Lambert discovered the free First Impressions program through the Mississippi Development Authority.

“One of their closing remarks is that Natchez is unique and one of a kind,” Lambert said. “Yes we are, we know we are, but it’s really nice to have someone come in and say that.

“Everyone was so impressed with Natchez. They loved it.”

Some of the major highlights pointed out were the river, though the group said it’s underutilized, the downtown area, restaurants, businesses, friendly residents, the history, the antebellum homes, Duncan Park, churches and tourism.

Marty Seibert, Historic Preservation Commission chair, attended the meeting and said she was happy with the results.

“I was very pleased with the comments because I felt like (they) were a testimony to the values of the ordinances we have in place in the city,” she said. “It reinforced the purpose of our ordinances.”

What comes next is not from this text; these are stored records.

-- ==== Sys2Proof/Machine/SpindleLoop.lean ====
section
/-! DEFINITION. Loops, branches and the frame end of the spindle core (03 R83 to R86, 02 R46). -/
namespace Sys2Proof.Machine

/-- Whether the word at the program counter is the end word of an open loop, where no loop or branch may stand (R84). -/
def SCore.atEnd (c : SCore) : Bool := c.loops.any (fun l => l.last == c.pc)

/-- Whether a loop with end word `e` may open here (R83). -/
def SCore.loopEndOk (c : SCore) (e : Nat) : Bool :=
  decide (c.pc < e) && !c.atEnd && (match c.loops with
    | l :: _ => decide (e ≤ l.last)
    | [] => true)

/-- A loop opened with a count; a count of 0 skips to the word after the end word, where enclosing loops that end there are
due (R83). -/
def SCore.openLoop (c : SCore) (e count : Nat) : SCore :=
  if count = 0 then
    { c with pc := e + 1, loopDue := match c.loops with
      | l :: _ => l.last == e
      | [] => false }
  else { c with loops := ⟨c.pc + 1, e, 0, count⟩ :: c.loops, pc := c.pc + 1 }

/-- LOOPI once issued: the depth is checked first. -/
def State.loopImm (s : State) (t e count : Nat) : State :=
  if 4 ≤ (s.core t).loops.length then s.stageFault t 4
  else if (s.core t).loopEndOk e then s.modCore t (fun c => c.openLoop e count)
  else s.illegal t

/-- LOOPC once issued: the count is bits [23:0] of the constant, whose upper bits must be 0. -/
def State.loopConst (s : State) (t e : Nat) (addr : BitVec 12) : State :=
  if 4 ≤ (s.core t).loops.length then s.stageFault t 4
  else
    let r := s.constant t addr
    match r.1 with
    | none => r.2.stageFault t 7
    | some v =>
      if v < 2 ^ 24 ∧ (r.2.core t).loopEndOk e then r.2.modCore t (fun c => c.openLoop e v) else r.2.illegal t

/-- LOOPI (R83). -/
def execLoopi (t : Nat) (last : BitVec 12) (count : BitVec 14) (s : State) : Out1 :=
  .next (s.issue t (fun s => s.loopImm t last.toNat count.toNat))
/-- LOOPC (R83). -/
def execLoopc (t : Nat) (last addr : BitVec 12) (s : State) : Out1 :=
  .next (s.issue t (fun s => s.loopConst t last.toNat addr))
/-- The end of a loop body (R84); nothing where none is due. -/
def execLoopEnd (t : Nat) (s : State) : Out1 :=
  .next (if s.ready t && (s.core t).loopDue then s.modCore t SCore.endBody else s)

/-- Whether a taken branch may reach `target`: inside the body of the innermost open loop (R85). -/
def SCore.targetOk (c : SCore) (target : Nat) : Bool :=
  match c.loops with
  | l :: _ => decide (l.first ≤ target) && decide (target ≤ l.last)
  | [] => true

/-- A branch once its condition is known. -/
def State.branch (s : State) (t : Nat) (taken : Bool) (target : Nat) : State :=
  let c := s.core t
  if c.atEnd then s.illegal t
  else if !taken then s.modCore t (fun c => { c with pc := c.pc + 1 })
  else if c.targetOk target then s.modCore t (fun c => { c with pc := target })
  else s.illegal t

/-- The condition of BLC on an open loop (Table 3-5); none where imm10 must be 0 and is not. -/
def blcTaken (cond imm : Nat) (l : Loop) : Option Bool :=
  match cond with
  | 0 => some (l.index == imm)
  | 1 => some (l.index != imm)
  | 2 => if imm = 0 then some (l.index == 0) else none
  | _ => if imm = 0 then some (l.index + 1 == l.count) else none

/-- BR (R85). -/
def execBr (t : Nat) (target : BitVec 12) (s : State) : Out1 := .next (s.issue t (fun s => s.branch t true target.toNat))
/-- BLC (R85). -/
def execBlc (t : Nat) (loop cond : BitVec 2) (imm : BitVec 10) (target : BitVec 12) (s : State) : Out1 :=
  .next (s.issue t (fun s =>
    match ((s.core t).loops.reverse[loop.toNat]?).bind (blcTaken cond.toNat imm.toNat) with
    | some b => s.branch t b target.toNat
    | none => s.illegal t))
/-- BCK (R85). -/
def execBck (t : Nat) (cond : BitVec 2) (addr target : BitVec 12) (s : State) : Out1 :=
  .next (s.issue t (fun s =>
    if 2 ≤ cond.toNat ∨ (s.core t).atEnd then s.illegal t
    else
      let r := s.constant t addr
      match r.1 with
      | some v => r.2.branch t ((v == 0) == (cond.toNat == 0)) target.toNat
      | none => r.2.stageFault t 7))

/-! ## ENDF (R86) -/

/-- Whether the frame end has arrived on every enabled control input of tile `t` (R135). -/
def State.frameEnded (s : State) (t : Nat) : Bool :=
  (s.ctlInputs (.tile t)).all (fun k => (((s.tile t).ctl.inp.getD k {}).ended).isSome)

/-- A waiting ENDF completes once every copier job has and the frame end has arrived; every FIRE and REQ before it has. -/
def State.tryEndf (s : State) (t : Nat) : State :=
  if (s.core t).waiting = some (.endf t) ∧ (s.tile t).jobs = [] ∧ s.frameEnded t then
    s.modTile t (fun x => { x with
      core := { x.core with waiting := none }
      ctl := { x.ctl with frame := x.ctl.frame.map (fun f => { f with endf := true }) } })
  else s

/-- ENDF (R86): illegal with a loop open; otherwise it waits. -/
def execEndf (t : Nat) (s : State) : Out1 :=
  .next (s.issue t (fun s =>
    if (s.core t).loops = [] then (s.stall t (.endf t)).tryEndf t else s.illegal t))

end Sys2Proof.Machine
end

Mayor Jake Middleton was there as well, and said the comments were positive and helpful.

Lambert said there were suggestions as to what undesirable areas of the city need to be attacked. That was one of the major purposes of the assessment, she said.

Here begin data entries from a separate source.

/-! ## Leaving a source (R130, R133, R166) -/

/-- The tag of the next token of a source that is no tile, and its counter after it (R166): a stream engine tags both tokens of
a scale block alike, a facing engine every token by itself. R166 gives a refill stream's tokens no tag: that they are tagged as a
facing engine's is the model's choice (log entry 72). -/
def Route.nextTag (x : Route) : Nat × Nat :=
  match x.src with
  | .eng _ => (x.tag / 2 % 16, (x.tag + 1) % 32)
  | _ => (x.tag % 16, (x.tag + 1) % 16)

/-- Port `p` of tile `t` sends its oldest token that may be read; an uncorrectable slot is freed and is a stage fault (R262,
R289). -/
def State.egressPort (s : State) (t p : Nat) (rs : List Nat) : State :=
  let g := (s.tile t).ports.gal p
  let d := s.peekToken t p 0
  let s := d.2.popTokens t p 1
  match d.1 with
  | some v => (s.send rs ⟨v, g.tags.headD 0⟩).payLoop t p
  | none => (s.stageFault t 6).payLoop t p

/-- One token leaves the source of route `i`, where it has one and holds every credit. A tile sends none while a frame end of it
is on its way; a facing engine or stream engine is given a frame's tokens only after the last frame's end, and sends its end
behind them (R133). -/
def State.egress (s : State) (i : Nat) : State :=
  match s.fab.routes[i]? with
  | none => s
  | some x =>
    let rs := s.group i
    if !s.credited 1 rs then s
    else
      match x.src with
      | .port t p =>
        if x.imp = (s.tile t).imp ∧ 0 < s.readable t p ∧ !s.endPending x.src.unit then (s.touch x.slot).egressPort t p rs else s
      | .steer _ _ => s
      | src =>
        match x.todo with
        | [] => s
        | d :: ds =>
          let s := (s.touch x.slot).modRoute i (fun x => { x with todo := ds, tag := x.nextTag.2 })
          let s := s.send rs ⟨d, x.nextTag.1⟩
          if ds.isEmpty then s.endSent src else s

/-! ## Arriving at a galley (R127, R130, R131) -/

/-- The control input of tile `t` that shares the source of route `r`. -/
def State.routeInput (s : State) (t r : Nat) : Option Nat :=
  match s.fab.routes[r]? with
  | none => none
  | some x => (s.fab.ctl.find? (fun c => c.dst == .tile t && c.src == x.src.unit && c.imp == x.imp)).map (·.k)

/-- Whether tokens arriving over route `r` belong to the aborted frame that tile `t` holds: that input has not ended it. -/
def State.discarding (s : State) (t r : Nat) : Bool :=
  (s.tile t).ctl.frame.any (fun f => f.aborted) && (match s.routeInput t r with
    | some k => (s.ctlIn t k).start.isSome && (s.ctlIn t k).ended.isNone
    | none => false)

/-- Whether the feed window passes a token: the unit it belongs to lies after SKIP and within TAKE (R127). -/
def Recv.passes (v : Recv) (count : Nat) : Bool :=
  v.all || (decide (v.skip ≤ v.seen / count) && decide (v.seen / count < v.skip + v.take))

/-- Whether a token that arrives over receiver `v` of route `r` is written to the galley of port `p`: not one of an aborted frame, one
outside the feed window, or one of a dropped packet. -/
def State.keeps (s : State) (t p r : Nat) (v : Recv) : Bool :=
  !s.discarding t r && v.passes (s.portCfg t p).count && ((s.tile t).ports.gal p).dropLeft == 0

/-- A token of the active feed written to its galley, or discarded with its credit returned by the window, by a dropped
packet or for an aborted frame. -/
def State.arrive (s : State) (t p r j : Nat) (v : Recv) (tok : Token) (parityBad : Bool) : State :=
  let keep := s.keeps t p r v
  let pass := !s.discarding t r && v.passes (s.portCfg t p).count
  let s := s.modRecv r j (fun v => { v with lane := v.lane.drop 1, seen := v.seen + 1 })
  let gone := s.modRecv r j (fun v => v.back 1)
  let s :=
    if keep then ((s.pushToken t p tok.data tok.tag).retryPscs t).lagAt t p
    else if pass then gone.modGal t p (fun g => { g with dropLeft := g.dropLeft - 1 })
    else gone
  if parityBad then (s.inc LOAD_FAB_PARITY_COUNT).stageFault t 11 else s

/-- A loop token landed at its context's ring offset; one whose CONTEXT is not less than RING_TOKENS is discarded (R189). -/
def State.landLoop (s : State) (t p : Nat) (tok : Token) : State :=
  let c := s.portCfg t p
  let ctx := bits tok.data 0 16
  let s := if ctx < c.ringTok then
      ((s.write (.sram t) (c.ringBase + ctx * 64) (leBytes 64 tok.data) (s.tileMaster t)).2).modTile t (fun x =>
        { x with ports := { x.ports with inTag := setAt x.ports.inTag p tok.tag } })
    else s
  let s := s.modLoop t p (fun l => { l with avail := l.avail + 1 })
  (s.payLoop t p).tryEos t

/-- LOOP_TOKEN_LANDING (R189); a parity error is handled as at any port (R131). -/
def execLoopTokenLanding (t : Nat) (op : LoopOp) (s : State) : Out1 :=
  .next (if s.isLoopIn t op.port then
      match s.feedRecv t op.port ((s.tile t).ports.gal op.port).feed with
      | none => s
      | some (r, j) =>
        match ((s.fab.routes[r]?).bind (fun x => x.recvs[j]?)).bind (fun v => v.lane.head?) with
        | none => s
        | some tok =>
          let s := (s.modRecv r j (fun v => { (v.back 1) with lane := v.lane.drop 1 })).landLoop t op.port tok
          if op.parityBad then (s.inc LOAD_FAB_PARITY_COUNT).stageFault t 11 else s
    else s)

/-! ## Steering units (R138 to R140) -/

/-- The routes that end at a steering unit, as route and receiver index, by input. -/
def State.steerInputs (s : State) (sw k n : Nat) : List (Option (Nat × Nat)) :=
  (List.range n).map (fun j => recvAt (fun r v => v.dst == .steer sw k j && r.imp == s.swImp r.slot sw) s.fab.routes)

/-- The tokens on the lane of a receiver. -/
def State.laneAt (s : State) (rj : Nat × Nat) : List Token :=
  ((s.fab.routes[rj.1]?).bind (fun x => x.recvs[rj.2]?)).elim [] (·.lane)

/-- `n` tokens of a receiver's lane gone, their credits returned. -/
def State.dropLane (s : State) (n : Nat) (rj : Nat × Nat) : State :=
  s.modRecv rj.1 rj.2 (fun v => { (v.back (min n v.lane.length)) with
    lane := v.lane.drop n, marks := v.marks.map (fun m => m - n) })

/-- The routes whose source is a steering unit. -/
def State.steerOut (s : State) (sw k : Nat) : List Nat :=
  (List.range s.fab.routes.length).filter (fun i => (s.fab.routes[i]?).any (s.routeFrom (.steer sw k)))

/-- The tokens of the frame at hand on the lane of a steering unit's input: none beyond the frame's end there. -/
def State.frameLane (s : State) (rj : Nat × Nat) : List Token :=
  match (s.fab.routes[rj.1]?).bind (fun x => x.recvs[rj.2]?) with
  | some v => v.lane.take (v.marks.headD v.lane.length)
  | none => []

/-- One block position of a steering unit: the selected input's block forwarded, the others discarded. -/
def State.steerFire (s : State) (u : Steerer) : State :=
  let ins := (s.steerInputs u.sw u.k u.inputs).filterMap id
  let out := s.steerOut u.sw u.k
  match u.sel with
  | none => s
  | some sel =>
    match ins[sel]? with
    | none => s
    | some rj =>
      if u.frame.isSome && !u.aborted && ins.length == u.inputs && !s.endPending (.steer u.sw u.k) &&
          ins.all (fun e => decide (u.block ≤ (s.frameLane e).length)) && s.credited u.block out then
        let blk := (s.frameLane rj).take u.block
        let s := (s.touch u.slot).modSteer u.sw u.k (fun x => { x with done := x.done + 1 })
        let s := ins.foldl (fun s e => s.dropLane u.block e) s
        blk.foldl (fun s tok => out.foldl (fun s r => s.deliverAll tok r) s) (s.spend u.block out)
      else s

/-- STEERING_FIRE (R139). -/
def execSteeringFire (sw k : Nat) (s : State) : Out1 :=
  .next (match s.steerer sw k with
    | some u => s.steerFire u
    | none => s)

/-- What a steering unit holds of its frame discarded, with the credits returned (R140). -/
def State.steerDrain (s : State) (u : Steerer) : State :=
  (s.steerInputs u.sw u.k u.inputs).foldl (fun s e => match e with
    | some rj => s.dropLane (s.frameLane rj).length rj
    | none => s) s

/-- The unit's frame has ended (R140): what is left of it on inputs 1 to 3 is discarded, now or as it arrives. -/
def State.steerEnd (s : State) (u : Steerer) : State :=
  ((s.steerInputs u.sw u.k u.inputs).drop 1).foldl (fun s e => match e with
    | some rj => (s.dropLane (s.frameLane rj).length rj).modRecv rj.1 rj.2 (fun v =>
        if v.marks.isEmpty then { v with late := v.late + 1 } else { v with marks := v.marks.drop 1 })
    | none => s) s

/-- The frame that a steering unit holds aborted there. -/
def State.steerAbort (s : State) (u : Steerer) : State :=
  (s.modSteer u.sw u.k (fun x => { x with aborted := true })).steerDrain u

end Sys2Proof.Machine
end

“A lot of what they said we already knew,” she said.

Downtown signage was listed as an area for improvement, along with dilapidated housing, schools, lack of industry and the gateways to Natchez.

Seibert said one entryway mentioned during the meeting was the entrance coming from Louisiana off the bridge.

“We have no greenery,” she said.

Lambert said planting some greenery by the welcome sign would be a good start to improving that area.

Middleton said dressing up the gateway coming from U.S. 61 North was also an idea.

“They suggested maybe trying to get small businesses owners and people like that to clean up, try to have a better appearance,” he said.

Also, having the different groups and organizations of Natchez — Historic Natchez Foundation, chamber of commerce, visitors center and others — work more collectively together was suggested.

Lambert said she is very aware of that need and agrees that the cooperation between organizations needs to be addressed.

Despite these suggestions on how to sharpen the image and structure of Natchez, Lambert said she doesn’t feel kicked down by them.

“I believe it’s much easier to swallow medicine when you add that spoonful of sugar,” she said. “This presentation felt like there was a whole cup of sugar added to that teaspoon of medicine and I’d like to go forward and I hope everyone goes forward with a sweet attitude toward change.”

With this information, improvements can start taking place slowly, Lambert said. She said the city can’t be overturned overnight, though.

“That would be throwing the baby out with the bath water when you do that,” she said. “You have to go one step at a time.”